It just becomes too messy. And so if you have a gam of any form it’s it’s highly interpretable no matter how how many features it has. Of course, I wouldn’t say necessarily, of course if you have a hundred features, it becomes less. But by the fact that you can separate every feature and measure their impact that it becomes very desirable. Going back to the term glass box. Glass box has, it sits in the middle between white box and black box. Because of the fact that it can achieve performance very near, or like black box models can have, because people keep using black box models, quote unquote, because for two reasons. One, because there’s no other way to do what they want to do. With a white box model. And that’s a case for convolutional neural networks. You would never do like an image classifier in a linear model or decision tree or anything like that. Or because you wanna achieve a co a performance, a predictive performance that you couldn’t possibly achieve with a white box.
Of course there’s people that. Make that a rule and say, okay, I’m always gonna go with a neural network because it’s gonna achieve the, or XG boost or something. And that’s not always the case either. So I have to state that, it’s not like black box always rule in that sense. But in cases when they tend to rule, people ought to learn about glass box models.
So there’s more and more research being done in that field including by Wells Fargo and they have some amazing models that came out and yeah I highly, they’re all, the interesting thing about Glass Box is that more, more often than not, it has that gam component. So it’s either a cam component or a rule-based component. Which is very interesting that you would take those two different properties and make them in two models.
[00:14:49] Alexander: Very good. Now I have a follow up question on the, interpretability. You speak in your book about model agnostic methods for interpreting models. What is that?
[00:15:05] Serg: Model agnostic methods. Okay. You got model specific methods. And the model specific methods rely, like on the intrinsic properties of a model. So intrinsic properties of a model are like getting into the guts of the machine and figuring out what kind of crazy map is going on inside. That turns what’s coming in, into what’s coming up. And things. Of that nature or like for a linear model, that would be the intersept and the coefficients. For a decision tree, that would be the splits and all the way that’s structured, all the different nodes, and there, so on. There, there’s so many different ways to define the coefficients for a neural network, for instance, that would be the bias and the coefficients, right?
Those are the intrinsic properties. So any model agnostic method will leverage those intrinsic properties. Model specific methods.
[00:15:56] Alexander: Yeah, yeah
[00:15:57] Serg: Model agnostic methods. It’s either doesn’t have, let’s pretend there’s no access to the model to those intrinsic properties or it has access and just chooses to ignore it. But the model in us is methods only need the input and output. Sometimes that, even the output, but mostly they input.
[00:16:18] Alexander: So it could be you. If you think about a classification problem, it could be all different models that lead to this kind of classification could be Regression models could be, other models, all kind of different things you could do. And these model agnostic methods for interpretability would always work.
[00:16:39] Serg: Yeah. It doesn’t matter because they treat the model as a function. So to them the model is like any function. Okay a lot of people don’t think like one of the oldest model agnostic methods is sensitivity analysis. It’s been well known for, decades now.
[00:16:56] Paolo: It’s change your input and which kind of output you have changing the model, right? Okay.

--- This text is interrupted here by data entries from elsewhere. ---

-- ==== Sys2Proof/Syntax.lean ====
section
/-! DEFINITION. The commands of the block: one constructor per row of spec/opcode_table.json, with the operand words the
command reads (R74, R78), and the request that carries a command (R70). -/

namespace Sys2Proof

/-- A request: the command word and the two operand words (R70). -/
structure Request where
  cmd : Word
  a   : Word
  b   : Word
  deriving DecidableEq, Repr

/-- A command with its operands. A unary command (ENC, DEC, NEG, ISNZ) reads `a` only, a binary one `a` and `b` (R74). There is
no NEG for float8_e8m0 (R76). -/
inductive Instr where
  | encE5m2 (a : Word)
  | encE4m3fn (a : Word)
  | encE8m0 (a : Word)
  | encBf16 (a : Word)
  | encE2m3fn (a : Word)
  | encE3m2fn (a : Word)
  | encE2m1fn (a : Word)
  | decE5m2 (a : Word)
  | decE4m3fn (a : Word)
  | decE8m0 (a : Word)
  | decBf16 (a : Word)
  | decE2m3fn (a : Word)
  | decE3m2fn (a : Word)
  | decE2m1fn (a : Word)
  | negE5m2 (a : Word)
  | negE4m3fn (a : Word)
  | negBf16 (a : Word)
  | negE2m3fn (a : Word)
  | negE3m2fn (a : Word)
  | negE2m1fn (a : Word)
  | isnzE5m2 (a : Word)
  | isnzE4m3fn (a : Word)
  | isnzE8m0 (a : Word)
  | isnzBf16 (a : Word)
  | isnzE2m3fn (a : Word)
  | isnzE3m2fn (a : Word)
  | isnzE2m1fn (a : Word)
  | addE5m2 (a b : Word)
  | addE4m3fn (a b : Word)
  | addE8m0 (a b : Word)
  | addBf16 (a b : Word)
  | addE2m3fn (a b : Word)
  | addE3m2fn (a b : Word)
  | addE2m1fn (a b : Word)
  | subE5m2 (a b : Word)
  | subE4m3fn (a b : Word)
  | subE8m0 (a b : Word)
  | subBf16 (a b : Word)
  | subE2m3fn (a b : Word)
  | subE3m2fn (a b : Word)
  | subE2m1fn (a b : Word)
  | mulE5m2 (a b : Word)
  | mulE4m3fn (a b : Word)
  | mulE8m0 (a b : Word)
  | mulBf16 (a b : Word)
  | mulE2m3fn (a b : Word)
  | mulE3m2fn (a b : Word)
  | mulE2m1fn (a b : Word)
  | divE5m2 (a b : Word)
  | divE4m3fn (a b : Word)
  | divE8m0 (a b : Word)
  | divBf16 (a b : Word)
  | divE2m3fn (a b : Word)
  | divE3m2fn (a b : Word)
  | divE2m1fn (a b : Word)
  | eqE5m2 (a b : Word)
  | eqE4m3fn (a b : Word)
  | eqE8m0 (a b : Word)
  | eqBf16 (a b : Word)
  | eqE2m3fn (a b : Word)
  | eqE3m2fn (a b : Word)
  | eqE2m1fn (a b : Word)
  | neE5m2 (a b : Word)
  | neE4m3fn (a b : Word)
  | neE8m0 (a b : Word)
  | neBf16 (a b : Word)
  | neE2m3fn (a b : Word)
  | neE3m2fn (a b : Word)
  | neE2m1fn (a b : Word)
  | ltE5m2 (a b : Word)
  | ltE4m3fn (a b : Word)
  | ltE8m0 (a b : Word)
  | ltBf16 (a b : Word)
  | ltE2m3fn (a b : Word)
  | ltE3m2fn (a b : Word)
  | ltE2m1fn (a b : Word)
  | leE5m2 (a b : Word)
  | leE4m3fn (a b : Word)
  | leE8m0 (a b : Word)
  | leBf16 (a b : Word)
  | leE2m3fn (a b : Word)
  | leE3m2fn (a b : Word)
  | leE2m1fn (a b : Word)
  | gtE5m2 (a b : Word)
  | gtE4m3fn (a b : Word)
  | gtE8m0 (a b : Word)
  | gtBf16 (a b : Word)
  | gtE2m3fn (a b : Word)
  | gtE3m2fn (a b : Word)
  | gtE2m1fn (a b : Word)
  | geE5m2 (a b : Word)
  | geE4m3fn (a b : Word)
  | geE8m0 (a b : Word)
  | geBf16 (a b : Word)
  | geE2m3fn (a b : Word)
  | geE3m2fn (a b : Word)
  | geE2m1fn (a b : Word)
  deriving DecidableEq, Repr

/-- The operation of a command (R71). -/
def Instr.op : Instr → Op
  | .encE5m2 _ => .enc
  | .encE4m3fn _ => .enc
  | .encE8m0 _ => .enc
  | .encBf16 _ => .enc
  | .encE2m3fn _ => .enc
  | .encE3m2fn _ => .enc
  | .encE2m1fn _ => .enc
  | .decE5m2 _ => .dec
  | .decE4m3fn _ => .dec
  | .decE8m0 _ => .dec
  | .decBf16 _ => .dec
  | .decE2m3fn _ => .dec
  | .decE3m2fn _ => .dec
  | .decE2m1fn _ => .dec
  | .negE5m2 _ => .neg
  | .negE4m3fn _ => .neg
  | .negBf16 _ => .neg
  | .negE2m3fn _ => .neg
  | .negE3m2fn _ => .neg
  | .negE2m1fn _ => .neg
  | .isnzE5m2 _ => .isnz
  | .isnzE4m3fn _ => .isnz
  | .isnzE8m0 _ => .isnz
  | .isnzBf16 _ => .isnz
  | .isnzE2m3fn _ => .isnz
  | .isnzE3m2fn _ => .isnz
  | .isnzE2m1fn _ => .isnz
  | .addE5m2 _ _ => .add
  | .addE4m3fn _ _ => .add
  | .addE8m0 _ _ => .add
  | .addBf16 _ _ => .add
  | .addE2m3fn _ _ => .add
  | .addE3m2fn _ _ => .add
  | .addE2m1fn _ _ => .add
  | .subE5m2 _ _ => .sub
  | .subE4m3fn _ _ => .sub
  | .subE8m0 _ _ => .sub
  | .subBf16 _ _ => .sub
  | .subE2m3fn _ _ => .sub
  | .subE3m2fn _ _ => .sub
  | .subE2m1fn _ _ => .sub
  | .mulE5m2 _ _ => .mul
  | .mulE4m3fn _ _ => .mul
  | .mulE8m0 _ _ => .mul
  | .mulBf16 _ _ => .mul
  | .mulE2m3fn _ _ => .mul
  | .mulE3m2fn _ _ => .mul
  | .mulE2m1fn _ _ => .mul
  | .divE5m2 _ _ => .div
  | .divE4m3fn _ _ => .div
  | .divE8m0 _ _ => .div
  | .divBf16 _ _ => .div
  | .divE2m3fn _ _ => .div
  | .divE3m2fn _ _ => .div
  | .divE2m1fn _ _ => .div
  | .eqE5m2 _ _ => .eq
  | .eqE4m3fn _ _ => .eq
  | .eqE8m0 _ _ => .eq
  | .eqBf16 _ _ => .eq
  | .eqE2m3fn _ _ => .eq
  | .eqE3m2fn _ _ => .eq
  | .eqE2m1fn _ _ => .eq
  | .neE5m2 _ _ => .ne
  | .neE4m3fn _ _ => .ne
  | .neE8m0 _ _ => .ne
  | .neBf16 _ _ => .ne
  | .neE2m3fn _ _ => .ne
  | .neE3m2fn _ _ => .ne
  | .neE2m1fn _ _ => .ne
  | .ltE5m2 _ _ => .lt
  | .ltE4m3fn _ _ => .lt
  | .ltE8m0 _ _ => .lt
  | .ltBf16 _ _ => .lt
  | .ltE2m3fn _ _ => .lt
  | .ltE3m2fn _ _ => .lt
  | .ltE2m1fn _ _ => .lt
  | .leE5m2 _ _ => .le
  | .leE4m3fn _ _ => .le
  | .leE8m0 _ _ => .le
  | .leBf16 _ _ => .le
  | .leE2m3fn _ _ => .le
  | .leE3m2fn _ _ => .le
  | .leE2m1fn _ _ => .le
  | .gtE5m2 _ _ => .gt
  | .gtE4m3fn _ _ => .gt
  | .gtE8m0 _ _ => .gt
  | .gtBf16 _ _ => .gt
  | .gtE2m3fn _ _ => .gt
  | .gtE3m2fn _ _ => .gt
  | .gtE2m1fn _ _ => .gt
  | .geE5m2 _ _ => .ge
  | .geE4m3fn _ _ => .ge
  | .geE8m0 _ _ => .ge
  | .geBf16 _ _ => .ge
  | .geE2m3fn _ _ => .ge
  | .geE3m2fn _ _ => .ge
  | .geE2m1fn _ _ => .ge

/-- The format of a command (R72). -/
def Instr.fmt : Instr → Format
  | .encE5m2 _ => .e5m2
  | .encE4m3fn _ => .e4m3fn
  | .encE8m0 _ => .e8m0
  | .encBf16 _ => .bf16
  | .encE2m3fn _ => .e2m3fn
  | .encE3m2fn _ => .e3m2fn
  | .encE2m1fn _ => .e2m1fn
  | .decE5m2 _ => .e5m2
  | .decE4m3fn _ => .e4m3fn
  | .decE8m0 _ => .e8m0
  | .decBf16 _ => .bf16
  | .decE2m3fn _ => .e2m3fn
  | .decE3m2fn _ => .e3m2fn
  | .decE2m1fn _ => .e2m1fn
  | .negE5m2 _ => .e5m2
  | .negE4m3fn _ => .e4m3fn
  | .negBf16 _ => .bf16
  | .negE2m3fn _ => .e2m3fn
  | .negE3m2fn _ => .e3m2fn
  | .negE2m1fn _ => .e2m1fn
  | .isnzE5m2 _ => .e5m2
  | .isnzE4m3fn _ => .e4m3fn
  | .isnzE8m0 _ => .e8m0
  | .isnzBf16 _ => .bf16
  | .isnzE2m3fn _ => .e2m3fn
  | .isnzE3m2fn _ => .e3m2fn
  | .isnzE2m1fn _ => .e2m1fn
  | .addE5m2 _ _ => .e5m2
  | .addE4m3fn _ _ => .e4m3fn
  | .addE8m0 _ _ => .e8m0
  | .addBf16 _ _ => .bf16
  | .addE2m3fn _ _ => .e2m3fn
  | .addE3m2fn _ _ => .e3m2fn
  | .addE2m1fn _ _ => .e2m1fn
  | .subE5m2 _ _ => .e5m2
  | .subE4m3fn _ _ => .e4m3fn
  | .subE8m0 _ _ => .e8m0
  | .subBf16 _ _ => .bf16
  | .subE2m3fn _ _ => .e2m3fn
  | .subE3m2fn _ _ => .e3m2fn
  | .subE2m1fn _ _ => .e2m1fn
  | .mulE5m2 _ _ => .e5m2
  | .mulE4m3fn _ _ => .e4m3fn
  | .mulE8m0 _ _ => .e8m0
  | .mulBf16 _ _ => .bf16
  | .mulE2m3fn _ _ => .e2m3fn
  | .mulE3m2fn _ _ => .e3m2fn
  | .mulE2m1fn _ _ => .e2m1fn
  | .divE5m2 _ _ => .e5m2
  | .divE4m3fn _ _ => .e4m3fn
  | .divE8m0 _ _ => .e8m0
  | .divBf16 _ _ => .bf16
  | .divE2m3fn _ _ => .e2m3fn
  | .divE3m2fn _ _ => .e3m2fn
  | .divE2m1fn _ _ => .e2m1fn
  | .eqE5m2 _ _ => .e5m2
  | .eqE4m3fn _ _ => .e4m3fn
  | .eqE8m0 _ _ => .e8m0
  | .eqBf16 _ _ => .bf16
  | .eqE2m3fn _ _ => .e2m3fn
  | .eqE3m2fn _ _ => .e3m2fn
  | .eqE2m1fn _ _ => .e2m1fn
  | .neE5m2 _ _ => .e5m2
  | .neE4m3fn _ _ => .e4m3fn
  | .neE8m0 _ _ => .e8m0
  | .neBf16 _ _ => .bf16
  | .neE2m3fn _ _ => .e2m3fn
  | .neE3m2fn _ _ => .e3m2fn
  | .neE2m1fn _ _ => .e2m1fn
  | .ltE5m2 _ _ => .e5m2
  | .ltE4m3fn _ _ => .e4m3fn
  | .ltE8m0 _ _ => .e8m0
  | .ltBf16 _ _ => .bf16
  | .ltE2m3fn _ _ => .e2m3fn
  | .ltE3m2fn _ _ => .e3m2fn
  | .ltE2m1fn _ _ => .e2m1fn
  | .leE5m2 _ _ => .e5m2
  | .leE4m3fn _ _ => .e4m3fn
  | .leE8m0 _ _ => .e8m0
  | .leBf16 _ _ => .bf16
  | .leE2m3fn _ _ => .e2m3fn
  | .leE3m2fn _ _ => .e3m2fn
  | .leE2m1fn _ _ => .e2m1fn
  | .gtE5m2 _ _ => .e5m2
  | .gtE4m3fn _ _ => .e4m3fn
  | .gtE8m0 _ _ => .e8m0
  | .gtBf16 _ _ => .bf16
  | .gtE2m3fn _ _ => .e2m3fn
  | .gtE3m2fn _ _ => .e3m2fn
  | .gtE2m1fn _ _ => .e2m1fn
  | .geE5m2 _ _ => .e5m2
  | .geE4m3fn _ _ => .e4m3fn
  | .geE8m0 _ _ => .e8m0
  | .geBf16 _ _ => .bf16
  | .geE2m3fn _ _ => .e2m3fn
  | .geE3m2fn _ _ => .e3m2fn
  | .geE2m1fn _ _ => .e2m1fn

/-- The operand word `a` of a command. -/
def Instr.opA : Instr → Word
  | .encE5m2 a => a
  | .encE4m3fn a => a
  | .encE8m0 a => a
  | .encBf16 a => a
  | .encE2m3fn a => a
  | .encE3m2fn a => a
  | .encE2m1fn a => a
  | .decE5m2 a => a
  | .decE4m3fn a => a
  | .decE8m0 a => a
  | .decBf16 a => a
  | .decE2m3fn a => a
  | .decE3m2fn a => a
  | .decE2m1fn a => a
  | .negE5m2 a => a
  | .negE4m3fn a => a
  | .negBf16 a => a
  | .negE2m3fn a => a
  | .negE3m2fn a => a
  | .negE2m1fn a => a
  | .isnzE5m2 a => a
  | .isnzE4m3fn a => a
  | .isnzE8m0 a => a
  | .isnzBf16 a => a
  | .isnzE2m3fn a => a
  | .isnzE3m2fn a => a
  | .isnzE2m1fn a => a
  | .addE5m2 a _ => a
  | .addE4m3fn a _ => a
  | .addE8m0 a _ => a
  | .addBf16 a _ => a
  | .addE2m3fn a _ => a
  | .addE3m2fn a _ => a
  | .addE2m1fn a _ => a
  | .subE5m2 a _ => a
  | .subE4m3fn a _ => a
  | .subE8m0 a _ => a
  | .subBf16 a _ => a
  | .subE2m3fn a _ => a
  | .subE3m2fn a _ => a
  | .subE2m1fn a _ => a
  | .mulE5m2 a _ => a
  | .mulE4m3fn a _ => a
  | .mulE8m0 a _ => a
  | .mulBf16 a _ => a
  | .mulE2m3fn a _ => a
  | .mulE3m2fn a _ => a
  | .mulE2m1fn a _ => a
  | .divE5m2 a _ => a
  | .divE4m3fn a _ => a
  | .divE8m0 a _ => a
  | .divBf16 a _ => a
  | .divE2m3fn a _ => a
  | .divE3m2fn a _ => a
  | .divE2m1fn a _ => a
  | .eqE5m2 a _ => a
  | .eqE4m3fn a _ => a
  | .eqE8m0 a _ => a
  | .eqBf16 a _ => a
  | .eqE2m3fn a _ => a
  | .eqE3m2fn a _ => a
  | .eqE2m1fn a _ => a
  | .neE5m2 a _ => a
  | .neE4m3fn a _ => a
  | .neE8m0 a _ => a
  | .neBf16 a _ => a
  | .neE2m3fn a _ => a
  | .neE3m2fn a _ => a
  | .neE2m1fn a _ => a
  | .ltE5m2 a _ => a
  | .ltE4m3fn a _ => a
  | .ltE8m0 a _ => a
  | .ltBf16 a _ => a
  | .ltE2m3fn a _ => a
  | .ltE3m2fn a _ => a
  | .ltE2m1fn a _ => a
  | .leE5m2 a _ => a
  | .leE4m3fn a _ => a
  | .leE8m0 a _ => a
  | .leBf16 a _ => a
  | .leE2m3fn a _ => a
  | .leE3m2fn a _ => a
  | .leE2m1fn a _ => a
  | .gtE5m2 a _ => a
  | .gtE4m3fn a _ => a
  | .gtE8m0 a _ => a
  | .gtBf16 a _ => a
  | .gtE2m3fn a _ => a
  | .gtE3m2fn a _ => a
  | .gtE2m1fn a _ => a
  | .geE5m2 a _ => a
  | .geE4m3fn a _ => a
  | .geE8m0 a _ => a
  | .geBf16 a _ => a
  | .geE2m3fn a _ => a
  | .geE3m2fn a _ => a
  | .geE2m1fn a _ => a

/-- The operand word `b` of a binary command; a unary command has none, and 0 stands in the request that encodes it. -/
def Instr.opB : Instr → Word
  | .encE5m2 _ => 0#32
  | .encE4m3fn _ => 0#32
  | .encE8m0 _ => 0#32
  | .encBf16 _ => 0#32
  | .encE2m3fn _ => 0#32
  | .encE3m2fn _ => 0#32
  | .encE2m1fn _ => 0#32
  | .decE5m2 _ => 0#32
  | .decE4m3fn _ => 0#32
  | .decE8m0 _ => 0#32
  | .decBf16 _ => 0#32
  | .decE2m3fn _ => 0#32
  | .decE3m2fn _ => 0#32
  | .decE2m1fn _ => 0#32
  | .negE5m2 _ => 0#32
  | .negE4m3fn _ => 0#32
  | .negBf16 _ => 0#32
  | .negE2m3fn _ => 0#32
  | .negE3m2fn _ => 0#32
  | .negE2m1fn _ => 0#32
  | .isnzE5m2 _ => 0#32
  | .isnzE4m3fn _ => 0#32
  | .isnzE8m0 _ => 0#32
  | .isnzBf16 _ => 0#32
  | .isnzE2m3fn _ => 0#32
  | .isnzE3m2fn _ => 0#32
  | .isnzE2m1fn _ => 0#32
  | .addE5m2 _ b => b
  | .addE4m3fn _ b => b
  | .addE8m0 _ b => b
  | .addBf16 _ b => b
  | .addE2m3fn _ b => b
  | .addE3m2fn _ b => b
  | .addE2m1fn _ b => b
  | .subE5m2 _ b => b
  | .subE4m3fn _ b => b
  | .subE8m0 _ b => b
  | .subBf16 _ b => b
  | .subE2m3fn _ b => b
  | .subE3m2fn _ b => b
  | .subE2m1fn _ b => b
  | .mulE5m2 _ b => b
  | .mulE4m3fn _ b => b
  | .mulE8m0 _ b => b
  | .mulBf16 _ b => b
  | .mulE2m3fn _ b => b
  | .mulE3m2fn _ b => b
  | .mulE2m1fn _ b => b
  | .divE5m2 _ b => b
  | .divE4m3fn _ b => b
  | .divE8m0 _ b => b
  | .divBf16 _ b => b
  | .divE2m3fn _ b => b
  | .divE3m2fn _ b => b
  | .divE2m1fn _ b => b
  | .eqE5m2 _ b => b
  | .eqE4m3fn _ b => b
  | .eqE8m0 _ b => b
  | .eqBf16 _ b => b
  | .eqE2m3fn _ b => b
  | .eqE3m2fn _ b => b
  | .eqE2m1fn _ b => b
  | .neE5m2 _ b => b
  | .neE4m3fn _ b => b
  | .neE8m0 _ b => b
  | .neBf16 _ b => b
  | .neE2m3fn _ b => b
  | .neE3m2fn _ b => b
  | .neE2m1fn _ b => b
  | .ltE5m2 _ b => b
  | .ltE4m3fn _ b => b
  | .ltE8m0 _ b => b
  | .ltBf16 _ b => b
  | .ltE2m3fn _ b => b
  | .ltE3m2fn _ b => b
  | .ltE2m1fn _ b => b
  | .leE5m2 _ b => b
  | .leE4m3fn _ b => b
  | .leE8m0 _ b => b
  | .leBf16 _ b => b
  | .leE2m3fn _ b => b
  | .leE3m2fn _ b => b
  | .leE2m1fn _ b => b
  | .gtE5m2 _ b => b
  | .gtE4m3fn _ b => b
  | .gtE8m0 _ b => b
  | .gtBf16 _ b => b
  | .gtE2m3fn _ b => b
  | .gtE3m2fn _ b => b
  | .gtE2m1fn _ b => b
  | .geE5m2 _ b => b
  | .geE4m3fn _ b => b
  | .geE8m0 _ b => b
  | .geBf16 _ b => b
  | .geE2m3fn _ b => b
  | .geE3m2fn _ b => b
  | .geE2m1fn _ b => b

end Sys2Proof
end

[00:17:02] Serg: Yeah. So a lot of them work like that. So the idea is you give it some, it, they work best when you give them an idea of what kind of inputs the model expects. So you at least have to tell them how many features, but usually they expect like a sample or something. So you tell them this is more or less the distribution of the data that goes in and they’re permute that, or you give them one example and they permute it. And by pering it, it is like adding noise to it. So they add noise to it to figure out exactly how much is impacted in the, on the way up. And that’s how most of them work. But not all of them. Some of them have variations on that theme or they do something else. Some of them are not entirely model agnostic. They’re aided a little bit by the intrinsic parameters whether it’s the structure of the model and so on.
One of those libraries is called Chap, and it has, so many variations on the same thing. They’re just leveraging like a, a permutation method. And sometimes, depending on the model, can be guided by the intrinsic parameters.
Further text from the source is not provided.